Post by Greta » December 15th, 2017, 8:24 pm

Steve3007 wrote:
December 15th, 2017, 6:32 am
Greta wrote:...the occasional stray spacecraft lost in the cosmos.
Perhaps we've missed the bus on that one. We'll have to hope that interstellar buses are like Earth buses and come in threes.

https://www.theatlantic.com/science/arc ... id/548390/

They've apparently started scanning "Oumuamua" for signs that it's emitting any radio signals just as it's on its way back out of the solar system. It would be kind of funny if, just as it disappears from view, we detected a signal saying "Next stop Alpha Proxima. Tickets please."
:lol: you've been reading too much Douglas Adams. Have you tried writing sci fi or sci fi comedy? You'd be good.
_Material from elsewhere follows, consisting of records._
-- ==== Sys2Proof/Decode.lean ====
section
/-!
DEFINITION. Sys2Proof/Decode.lean: the table gives no row any bits, so no word spells a command; Jarend words (R240,
R241, Tables 10.7 and 10.8), which programs hold, decode and encode here.
-/

namespace Sys2Proof

/-- The command that a word spells by the table's bits: the table gives none. -/
def decodeTableWord (_nbits _w : Nat) : Option Instr := none

/-- A field of a Jarend word. -/
def jf (w : Word) (lo n : Nat) : BitVec n := BitVec.extractLsb' lo n w

/-- Format A of a word. -/
def fmtA (w : Word) : FmtA := { rd := jf w 21 5, ra := jf w 16 5, rb := jf w 11 5 }
/-- Format I of a word. -/
def fmtI (w : Word) : FmtI := { rd := jf w 21 5, ra := jf w 16 5, imm := jf w 0 16 }
/-- Format I of a shift. -/
def fmtS (w : Word) : FmtS := { rd := jf w 21 5, ra := jf w 16 5, hi := jf w 8 8, n := jf w 0 6 }
/-- Format M of a word. -/
def fmtM (w : Word) : FmtM := { r := jf w 21 5, ra := jf w 16 5, off := jf w 0 14 }
/-- Format B of a word. -/
def fmtB (w : Word) : FmtB := { ra := jf w 21 5, rb := jf w 16 5, off := jf w 0 16 }
/-- Format X of a word. -/
def fmtX (w : Word) : FmtX := { rd := jf w 21 5, ra := jf w 16 5, sel := jf w 12 4, km := jf w 9 3 }
/-- Format C of a word. -/
def fmtC (w : Word) : FmtC := { rd := jf w 21 5, ra := jf w 16 5, idx := jf w 8 8, slot := jf w 4 4 }
/-- Format V of a word. -/
def fmtV (w : Word) : FmtV := { vd := jf w 22 4, va := jf w 18 4, vb := jf w 14 4, km := jf w 11 3 }
/-- Format W of a word. -/
def fmtW (w : Word) : FmtW := { v := jf w 22 4, ra := jf w 16 5, km := jf w 13 3, off := jf w 0 13 }

/-- A word of format A (Table 10.7). -/
def encA (op : BitVec 6) (fn : BitVec 11) (f : FmtA) : Word := op ++ f.rd ++ f.ra ++ f.rb ++ fn
/-- A word of format I. -/
def encI (op : BitVec 6) (f : FmtI) : Word := op ++ f.rd ++ f.ra ++ f.imm
/-- A shift word: the function in IMM16[7:6] (R241). -/
def encS (op : BitVec 6) (fn : BitVec 2) (f : FmtS) : Word := op ++ f.rd ++ f.ra ++ f.hi ++ fn ++ f.n
/-- A word of format M: the function in SZ. -/
def encM (op : BitVec 6) (fn : BitVec 2) (f : FmtM) : Word := op ++ f.r ++ f.ra ++ fn ++ f.off
/-- A word of format B. -/
def encB (op : BitVec 6) (f : FmtB) : Word := op ++ f.ra ++ f.rb ++ f.off
/-- A word of format X: FN12 is the km bits and the function. -/
def encX (op : BitVec 6) (fn : BitVec 9) (f : FmtX) : Word := op ++ f.rd ++ f.ra ++ f.sel ++ f.km ++ fn
/-- A word of format C. -/
def encC (op : BitVec 6) (fn : BitVec 4) (f : FmtC) : Word := op ++ f.rd ++ f.ra ++ f.idx ++ f.slot ++ fn
/-- A word of format V. -/
def encV (op : BitVec 6) (fn : BitVec 11) (f : FmtV) : Word := op ++ f.vd ++ f.va ++ f.vb ++ f.km ++ fn
/-- A word of format W: the function is ST. -/
def encW (op : BitVec 6) (fn : BitVec 1) (f : FmtW) : Word := op ++ f.v ++ fn ++ f.ra ++ f.km ++ f.off

/-- Scalar, control and key words (opcodes 0x01 to 0x18). -/
def decScalar (e : Engine) (w : Word) : Option Instr :=
  match (jf w 26 6).toNat with
  | 0x01 => match (jf w 0 11).toNat with
    | 0 => some (.add e (fmtA w))
    | 1 => some (.sub e (fmtA w))
    | 2 => some (.and e (fmtA w))
    | 3 => some (.or e (fmtA w))
    | 4 => some (.xor e (fmtA w))
    | 5 => some (.shl e (fmtA w))
    | 6 => some (.shr e (fmtA w))
    | 7 => some (.sra e (fmtA w))
    | 8 => some (.mul e (fmtA w))
    | 9 => some (.mulh e (fmtA w))
    | 10 => some (.mulhu e (fmtA w))
    | 11 => some (.min e (fmtA w))
    | 12 => some (.max e (fmtA w))
    | 13 => some (.minu e (fmtA w))
    | 14 => some (.maxu e (fmtA w))
    | 15 => some (.slt e (fmtA w))
    | 16 => some (.sltu e (fmtA w))
    | 17 => some (.seq e (fmtA w))
    | _ => none
  | 0x02 => some (.addi e (fmtI w))
  | 0x03 => some (.andi e (fmtI w))
  | 0x04 => some (.ori e (fmtI w))
  | 0x05 => some (.xori e (fmtI w))
  | 0x06 => match (jf w 6 2).toNat with
    | 0 => some (.shli e (fmtS w))
    | 1 => some (.shri e (fmtS w))
    | 2 => some (.srai e (fmtS w))
    | _ => none
  | 0x07 => some (.lui e (fmtI w))
  | 0x08 => match (jf w 14 2).toNat with
    | 0 => some (.ldB e (fmtM w))
    | 1 => some (.ldH e (fmtM w))
    | 2 => some (.ldW e (fmtM w))
    | 3 => some (.ldD e (fmtM w))
    | _ => none
  | 0x09 => match (jf w 14 2).toNat with
    | 0 => some (.stB e (fmtM w))
    | 1 => some (.stH e (fmtM w))
    | 2 => some (.stW e (fmtM w))
    | 3 => some (.stD e (fmtM w))
    | _ => none
  | 0x0A => match (jf w 0 11).toNat with
    | 0 => some (.amoAdd e (fmtA w))
    | 1 => some (.amoMin e (fmtA w))
    | 2 => some (.amoMax e (fmtA w))
    | 3 => some (.amoMinu e (fmtA w))
    | 4 => some (.amoMaxu e (fmtA w))
    | 5 => some (.amoSwap e (fmtA w))
    | 6 => some (.amoCas e (fmtA w))
    | _ => none
  | 0x0B => match (jf w 0 9).toNat with
    | 0 => some (.fence e (fmtX w))
    | _ => none
  | 0x0C => some (.beq e (fmtB w))
  | 0x0D => some (.bne e (fmtB w))
  | 0x0E => some (.blt e (fmtB w))
  | 0x0F => some (.bge e (fmtB w))
  | 0x10 => some (.bltu e (fmtB w))
  | 0x11 => some (.bgeu e (fmtB w))
  | 0x12 => some (.jal e (jf w 0 26))
  | 0x13 => match (jf w 0 11).toNat with
    | 0 => some (.jr e (fmtA w))
    | _ => none
  | 0x18 => match (jf w 0 11).toNat with
    | 0 => some (.keyF32 e (fmtA w))
    | 1 => some (.keyF16 e (fmtA w))
    | 2 => some (.keyBf16 e (fmtA w))
    | 3 => some (.keyS32 e (fmtA w))
    | 4 => some (.keyU32 e (fmtA w))
    | 5 => some (.unkeyF32 e (fmtA w))
    | 6 => some (.unkeyS32 e (fmtA w))
    | _ => none
  | _ => none

/-- Capture, tree, emit, control and epoch words (opcodes 0x20 to 0x2D). -/
def decSys (e : Engine) (w : Word) : Option Instr :=
  match (jf w 26 6).toNat with
  | 0x20 => match (jf w 0 4).toNat with
    | 0 => some (.capCnt e (fmtC w))
    | 1 => some (.capStart e (fmtC w))
    | 2 => some (.capEnd e (fmtC w))
    | 3 => some (.capStrm e (fmtC w))
    | 4 => some (.capVal e (fmtC w))
    | 5 => some (.capVtag e (fmtC w))
    | 6 => some (.capFresh e (fmtC w))
    | 7 => some (.capUpd e (fmtC w))
    | 8 => some (.capTagerr e (fmtC w))
    | _ => none
  | 0x21 => match (jf w 0 4).toNat with
    | 0 => some (.fldW e (fmtC w))
    | 1 => some (.fldInv e (fmtC w))
    | 2 => some (.fldRd e (fmtC w))
    | _ => none
  | 0x22 => match (jf w 0 4).toNat with
    | 0 => some (.redAdd e (fmtC w))
    | _ => none
  | 0x23 => match (jf w 0 9).toNat with
    | 0 => some (.treeLocal e (fmtX w))
    | _ => none
  | 0x24 => match (jf w 0 9).toNat with
    | 0 => some (.treeLaunch e (fmtX w))
    | 1 => some (.treeWait e (fmtX w))
    | 2 => some (.treeSum e (fmtX w))
    | _ => none
  | 0x28 => match (jf w 0 9).toNat with
    | 0 => some (.emitAlarm e (fmtX w))
    | 1 => some (.emitVerdict e (fmtX w))
    | 2 => some (.emitAdv e (fmtX w))
    | 3 => some (.emitTrace e (fmtX w))
    | 4 => some (.emitReply e (fmtX w))
    | _ => none
  | 0x2C => match (jf w 0 9).toNat with
    | 0 => some (.finish e (fmtX w))
    | 1 => some (.csrr e (fmtX w))
    | 2 => some (.csrw e (fmtX w))
    | _ => none
  | 0x2D => match (jf w 0 9).toNat with
    | 0 => some (.epCmp e (fmtX w))
    | 1 => some (.epWait e (fmtX w))
    | 2 => some (.epCfgcmp e (fmtX w))
    | _ => none
  | _ => none

/-- Vector, statistics, stream, digest and reduction words (opcodes 0x30 to 0x3C). -/
def decVec (e : Engine) (w : Word) : Option Instr :=
  match (jf w 26 6).toNat with
  | 0x30 => match (jf w 0 11).toNat with
    | 0 => some (.vadd e (fmtV w))
    | 1 => some (.vsub e (fmtV w))
    | 2 => some (.vmul e (fmtV w))
    | 3 => some (.vmin e (fmtV w))
    | 4 => some (.vmax e (fmtV w))
    | 5 => some (.vminu e (fmtV w))
    | 6 => some (.vmaxu e (fmtV w))
    | 7 => some (.vand e (fmtV w))
    | 8 => some (.vor e (fmtV w))
    | 9 => some (.vxor e (fmtV w))
    | 10 => some (.vshl e (fmtV w))
    | 11 => some (.vshr e (fmtV w))
    | 12 => some (.vsra e (fmtV w))
    | 13 => some (.vfadd e (fmtV w))
    | 14 => some (.vfmul e (fmtV w))
    | _ => none
  | 0x31 => match (jf w 0 11).toNat with
    | 0 => some (.vcmpEq e (fmtV w))
    | 1 => some (.vcmpLt e (fmtV w))
    | 2 => some (.vcmpLtu e (fmtV w))
    | 3 => some (.vcmpGe e (fmtV w))
    | 4 => some (.vcmpGeu e (fmtV w))
    | _ => none
  | 0x32 => match (jf w 21 1).toNat with
    | 0 => some (.vld e (fmtW w))
    | 1 => some (.vst e (fmtW w))
    | _ => none
  | 0x33 => match (jf w 0 9).toNat with
    | 0 => some (.vredSum e (fmtX w))
    | 1 => some (.vredMin e (fmtX w))
    | 2 => some (.vredMax e (fmtX w))
    | 3 => some (.vredMinu e (fmtX w))
    | 4 => some (.vredMaxu e (fmtX w))
    | 5 => some (.vredCnt e (fmtX w))
    | _ => none
  | 0x34 => match (jf w 0 11).toNat with
    | 0 => some (.vkeyF32 e (fmtV w))
    | 1 => some (.vkeyF16 e (fmtV w))
    | 2 => some (.vkeyBf16 e (fmtV w))
    | 3 => some (.vkeyS32 e (fmtV w))
    | 4 => some (.vkeyU32 e (fmtV w))
    | _ => none
  | 0x35 => match (jf w 0 9).toNat with
    | 0 => some (.vsplat e (fmtX w))
    | 1 => some (.vins e (fmtX w))
    | 2 => some (.vext e (fmtX w))
    | 3 => some (.vmov e (fmtX w))
    | _ => none
  | 0x36 => match (jf w 0 9).toNat with
    | 0 => some (.statMed e (fmtX w))
    | 1 => some (.statMad e (fmtX w))
    | 2 => some (.statQsAdd e (fmtX w))
    | 3 => some (.statQsQ e (fmtX w))
    | 4 => some (.statEwma e (fmtX w))
    | _ => none
  | 0x38 => match (jf w 0 9).toNat with
    | 0 => some (.strPop e (fmtX w))
    | 1 => some (.strPeek e (fmtX w))
    | 2 => some (.strSkip e (fmtX w))
    | 3 => some (.strLen e (fmtX w))
    | 4 => some (.strPush e (fmtX w))
    | _ => none
  | 0x3A => match (jf w 0 9).toNat with
    | 0 => some (.dgLd e (fmtX w))
    | 1 => some (.dgDiff e (fmtX w))
    | 2 => some (.dgTol e (fmtX w))
    | _ => none
  | 0x3C => match (jf w 0 9).toNat with
    | 0 => some (.rdxAdd e (fmtX w))
    | 1 => some (.rdxMin e (fmtX w))
    | 2 => some (.rdxMax e (fmtX w))
    | 3 => some (.rdxClose e (fmtX w))
    | _ => none
  | _ => none

/-- Whether every field that an instruction does not use is zero (R240, R250, R252 to R267). -/
def jarUnused : Instr → Bool
  | .shli _ f => f.hi == 0
  | .shri _ f => f.hi == 0
  | .srai _ f => f.hi == 0
  | .lui _ f => f.ra == 0
  | .fence _ f => f.rd == 0 && f.ra == 0 && f.sel == 0 && f.km == 0
  | .jr _ f => f.rb == 0
  | .keyF32 _ f => f.rb == 0
  | .keyF16 _ f => f.rb == 0
  | .keyBf16 _ f => f.rb == 0
  | .keyS32 _ f => f.rb == 0
  | .keyU32 _ f => f.rb == 0
  | .unkeyF32 _ f => f.rb == 0
  | .unkeyS32 _ f => f.rb == 0
  | .capVal _ f => f.slot == 0
  | .capVtag _ f => f.slot == 0
  | .capFresh _ f => f.slot == 0
  | .capUpd _ f => f.slot == 0
  | .capTagerr _ f => f.slot == 0
  | .fldW _ f => f.slot == 0
  | .fldInv _ f => f.rd == 0 && f.slot == 0
  | .fldRd _ f => f.slot == 0
  | .redAdd _ f => f.slot == 0
  | .treeLocal _ f => f.km == 0
  | .treeLaunch _ f => f.km == 0
  | .treeWait _ f => f.sel == 0 && f.km == 0
  | .treeSum _ f => f.km == 0
  | .emitAlarm _ f => f.sel == 0 && f.km == 0
  | .emitVerdict _ f => f.sel == 0 && f.km == 0
  | .emitAdv _ f => f.sel == 0 && f.km == 0
  | .emitTrace _ f => f.sel == 0 && f.km == 0
  | .emitReply _ f => f.sel == 0 && f.km == 0
  | .finish _ f => f.rd == 0 && f.ra == 0 && f.sel == 0 && f.km == 0
  | .csrr _ f => f.km == 0
  | .csrw _ f => f.km == 0
  | .epCmp _ f => f.sel == 0 && f.km == 0
  | .epWait _ f => f.sel == 0 && f.km == 0
  | .epCfgcmp _ f => f.sel == 0 && f.km == 0
  | .vredSum _ f => f.ra == 0
  | .vredMin _ f => f.ra == 0
  | .vredMax _ f => f.ra == 0
  | .vredMinu _ f => f.ra == 0
  | .vredMaxu _ f => f.ra == 0
  | .vredCnt _ f => f.ra == 0
  | .vkeyF32 _ f => f.vb == 0
  | .vkeyF16 _ f => f.vb == 0
  | .vkeyBf16 _ f => f.vb == 0
  | .vkeyS32 _ f => f.vb == 0
  | .vkeyU32 _ f => f.vb == 0
  | .vsplat _ f => f.rd == 0 && f.km == 0
  | .vins _ f => f.km == 0
  | .vext _ f => f.km == 0
  | .vmov _ f => f.ra == 0 && f.km == 0
  | .statMed _ f => f.km == 0
  | .statMad _ f => f.km == 0
  | .statQsAdd _ f => f.km == 0
  | .statQsQ _ f => f.sel == 0 && f.km == 0
  | .statEwma _ f => f.km == 0
  | .strPop _ f => f.km == 0
  | .strPeek _ f => f.km == 0
  | .strSkip _ f => f.km == 0
  | .strLen _ f => f.ra == 0 && f.km == 0
  | .strPush _ f => f.sel == 0 && f.km == 0
  | .dgLd _ f => f.km == 0
  | .dgDiff _ f => f.km == 0
  | .dgTol _ f => f.sel == 0 && f.km == 0
  | .rdxAdd _ f => f.km == 0
  | .rdxMin _ f => f.km == 0
  | .rdxMax _ f => f.km == 0
  | .rdxClose _ f => f.sel == 0 && f.km == 0
  | _ => true

/-- The instruction that a Jarend word spells on an engine; none for a reserved opcode or function code or a non-zero
unused field (R240, R241). -/
def decodeJarend (e : Engine) (w : Word) : Option Instr :=
  let r := if (jf w 26 6).toNat ≤ 0x18 then decScalar e w else if (jf w 26 6).toNat < 0x30 then decSys e w
    else decVec e w
  match r with
  | some i => if jarUnused i then some i else none
  | none => none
My understanding is that the object's orbit is as would be expected from an interstellar asteroid rather than a craft. Note that we have numerous dead objects hurtling through space - all those early launches that missed the Moon or other targets, not to mention the two Voyagers. Checking for radio signals won't tell us if it's a lost alien artefact. That would be perhaps the most ideal of first encounters - an exciting chase to capture and study a lost alien object - especially if it has a return address :)

Re: the thread. Of course the creationist notion is incoherent in terms of ontology, but the belief has provided many with greater calm and courage while being far from the only kind of belief to do so.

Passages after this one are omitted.